(Dataset entries)

/-! ### Frame addresses (R464, R493) -/

/-- TYPE of a frame address. -/
def frameType (a : Nat) : Nat := bitsAt a 28 4
/-- RING of a frame address. -/
def frameRing (a : Nat) : Nat := bitsAt a 21 7
/-- MAJOR of a frame address. -/
def frameMajor (a : Nat) : Nat := bitsAt a 10 11
/-- MINOR of a frame address. -/
def frameMinor (a : Nat) : Nat := bitsAt a 0 10
/-- How many MAJORs a TYPE has for a ring, and how many MINORs each has (Table 13-4). -/
def frameShape : Nat → Nat × Nat
  | 0 => (48, 4) | 1 => (76, 4) | 2 => (32, 16) | 3 => (8, 32) | 4 => (8, 96) | 5 => (1, 12) | _ => (0, 0)
/-- A device settings frame by its TYPE and MAJOR. -/
def isDevFrame (a : Nat) : Bool := frameType a == 5 && frameMajor a == 1024
/-- MINORs of the frame's MAJOR. -/
def minorsOf (a : Nat) : Nat := if isDevFrame a then 384 else (frameShape (frameType a)).2
/-- Whether a frame address is valid (Table 13-4). -/
def frameValid (a : Nat) : Bool :=
  if isDevFrame a then frameRing a == 0 && decide (frameMinor a < 384)
  else decide (frameMajor a < (frameShape (frameType a)).1 ∧ frameMinor a < (frameShape (frameType a)).2)
/-- A frame address of its parts. -/
def frameAddr (ty r major minor : Nat) : Nat := ty * 2 ^ 28 + r * 2 ^ 21 + major * 2 ^ 10 + minor
/-- The address after `a` in a FRAMES packet (R463). -/
def nextAddr (a : Nat) : Nat :=
  if frameMinor a + 1 < minorsOf a then a + 1 else frameAddr (frameType a) (frameRing a) (frameMajor a + 1) 0
/-- The frame index of a valid frame of type 0, 1, 3 or 5 (R493). -/
def frameIndex (a : Nat) : Nat :=
  if isDevFrame a then 97792 + frameMinor a
  else 764 * frameRing a + (match frameType a with
    | 0 => 4 * frameMajor a + frameMinor a
    | 1 => 192 + 4 * frameMajor a + frameMinor a
    | 3 => 496 + 32 * frameMajor a + frameMinor a
    | _ => 752 + frameMinor a)
/-- The address of the frame with index `i` (R493). -/
def indexAddr (i : Nat) : Nat :=
  if 97792 ≤ i then frameAddr 5 0 1024 (i - 97792)
  else
    let r := i / 764
    let k := i % 764
    if k < 192 then frameAddr 0 r (k / 4) (k % 4)
    else if k < 496 then frameAddr 1 r ((k - 192) / 4) ((k - 192) % 4)
    else if k < 752 then frameAddr 3 r ((k - 496) / 32) ((k - 496) % 32)
    else frameAddr 5 r 0 (k - 752)

/-! ### Stored frames -/

/-- A cleared frame. -/
def blankFrame : List Nat := List.replicate 128 0
/-- The reference value of a frame: CRC-32C over its address and its words (R463). -/
def frameCrc (a : Nat) (ws : List Nat) : Nat := crc32c (leBytes 4 a ++ ws.flatMap (leBytes 4))
/-- Bytes as words, lowest byte first. -/
def wordsOf (n : Nat) (bs : List Byte) : List Nat := (List.range n).map (fun i => leNat ((bs.drop (4 * i)).take 4))
/-- Where a frame of type 2, 3 or 4 stands in on-chip memory. -/
def frameMem (a : Nat) : Nat :=
  match frameType a with
  | 2 => ringWordAt (frameRing a) (frameMajor a) (64 * frameMinor a)
  | 3 => bundleAt (8 * frameRing a + frameMajor a) (32 * frameMinor a)
  | _ => dataAt (8 * frameRing a + frameMajor a) (512 * frameMinor a)
/-- The words of a stored frame. -/
def storedWords (d : Dev) (a : Nat) : List Nat :=
  if frameType a = 3 then wordsOf 128 (rdBytes d.chip.cells (frameMem a) 512)
  else sget blankFrame d.cfg.frames (frameIndex a)
/-- The reference value that Carousel holds for a frame (R494, R500). -/
def frameRef (d : Dev) (a : Nat) : Nat := (sget none d.cfg.refs (frameIndex a)).getD (frameCrc a blankFrame)
/-- Stored frames of types 0 and 1 of ring `r`, by their place in the ring. -/
def fabFrames (d : Dev) (r : Nat) : List (Nat × List Nat) :=
  (d.cfg.frames.filter (fun e => decide (764 * r ≤ e.1 ∧ e.1 < 764 * r + 496))).map (fun e => (e.1 - 764 * r, e.2))
/-- The ring's logic follows its frames (R90); without any it holds none. -/
def setFabric (r : Nat) (d : Dev) : Dev :=
  let fs := fabFrames d r
  mapRing r (fun x => { x with cfg := if fs.isEmpty then {} else Config.fabricOf r fs }) d
/-- Store words in on-chip memory with fresh check bits. -/
def storeMem (a : Nat) (ws : List Nat) (d : Dev) : Dev :=
  let bs := ws.flatMap (leBytes 4)
  { d with chip := { cells := wrBytes d.chip.cells a bs, flaws := zeroFlaws d.chip.flaws a bs.length } }
/-- The reference of a frame is the CRC word it carried (R500). -/
def setRef (i crc : Nat) (d : Dev) : Dev :=
  mapCfg (fun c => { c with refs := sset none c.refs i (some crc), rflaws := sdel c.rflaws i }) d
/-- Write a frame that has passed its checks (R463, R494, R500). -/
def writeFrame (a : Nat) (ws : List Nat) (crc : Nat) (d : Dev) : Dev :=
  match frameType a with
  | 2 => storeMem (frameMem a) ws d
  | 4 => storeMem (frameMem a) ws d
  | 3 => setRef (frameIndex a) crc (storeMem (frameMem a) ws d)
  | _ =>
    let i := frameIndex a
    let d1 := setRef i crc (mapCfg (fun c => { c with
      frames := sset blankFrame c.frames i ws, fflaws := zeroFlaws c.fflaws (64 * i) 64 }) d)
    if frameType a = 5 then d1 else setFabric (frameRing a) d1
/-- Take away the entries of a store from `a` up to `a + n - 1`. -/
def dropRange {α : Type} (m : Store α) (a n : Nat) : Store α := m.filter (fun e => !(decide (a ≤ e.1 ∧ e.1 < a + n)))
/-- Clear the frames of types 0, 1 and 3 of a ring (R470, Table 14-3), references with them (R500). -/
def clearFrames (r : Nat) (d : Dev) : Dev :=
  let i := 764 * r
  let d1 := mapCfg (fun c => { c with
    frames := dropRange c.frames i 752, fflaws := dropRange c.fflaws (64 * i) (64 * 752),
    refs := dropRange c.refs i 752, rflaws := dropRange c.rflaws i 752 }) (d.chipZero (bundleAt (8 * r) 0) 0x20000)
  forEach (engsOf r) ((setFabric r d1).set (RING_CFG_ID_DESIGN_ID r) 0) mirrorHeader
/-- Clear the settings shadow: records, and the type 5 frames that Carousel sweeps. -/
def clearShadow (d : Dev) : Dev :=
  let gone (i : Nat) : Bool := decide (97792 ≤ i ∨ 752 ≤ i % 764)
  mapCfg (fun c => { c with
    shadow := [], frames := c.frames.filter (fun e => !gone e.1), fflaws := c.fflaws.filter (fun e => !gone (e.1 / 64)),
    refs := c.refs.filter (fun e => !gone e.1), rflaws := c.rflaws.filter (fun e => !gone e.1) }) d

● **PROMPT**
What you give back should be exactly the lines of the data above from the line with "and MAJOR. -/" through the line with "def indexAddr (i", both of those included, and nothing more.

● **WRITTEN SOLUTION**
/-- A device settings frame by its TYPE and MAJOR. -/
def isDevFrame (a : Nat) : Bool := frameType a == 5 && frameMajor a == 1024
/-- MINORs of the frame's MAJOR. -/
def minorsOf (a : Nat) : Nat := if isDevFrame a then 384 else (frameShape (frameType a)).2
/-- Whether a frame address is valid (Table 13-4). -/
def frameValid (a : Nat) : Bool :=
  if isDevFrame a then frameRing a == 0 && decide (frameMinor a < 384)
  else decide (frameMajor a < (frameShape (frameType a)).1 ∧ frameMinor a < (frameShape (frameType a)).2)
/-- A frame address of its parts. -/
def frameAddr (ty r major minor : Nat) : Nat := ty * 2 ^ 28 + r * 2 ^ 21 + major * 2 ^ 10 + minor
/-- The address after `a` in a FRAMES packet (R463). -/
def nextAddr (a : Nat) : Nat :=
  if frameMinor a + 1 < minorsOf a then a + 1 else frameAddr (frameType a) (frameRing a) (frameMajor a + 1) 0
/-- The frame index of a valid frame of type 0, 1, 3 or 5 (R493). -/
def frameIndex (a : Nat) : Nat :=
  if isDevFrame a then 97792 + frameMinor a
  else 764 * frameRing a + (match frameType a with
    | 0 => 4 * frameMajor a + frameMinor a
    | 1 => 192 + 4 * frameMajor a + frameMinor a
    | 3 => 496 + 32 * frameMajor a + frameMinor a
    | _ => 752 + frameMinor a)
/-- The address of the frame with index `i` (R493). -/
def indexAddr (i : Nat) : Nat :=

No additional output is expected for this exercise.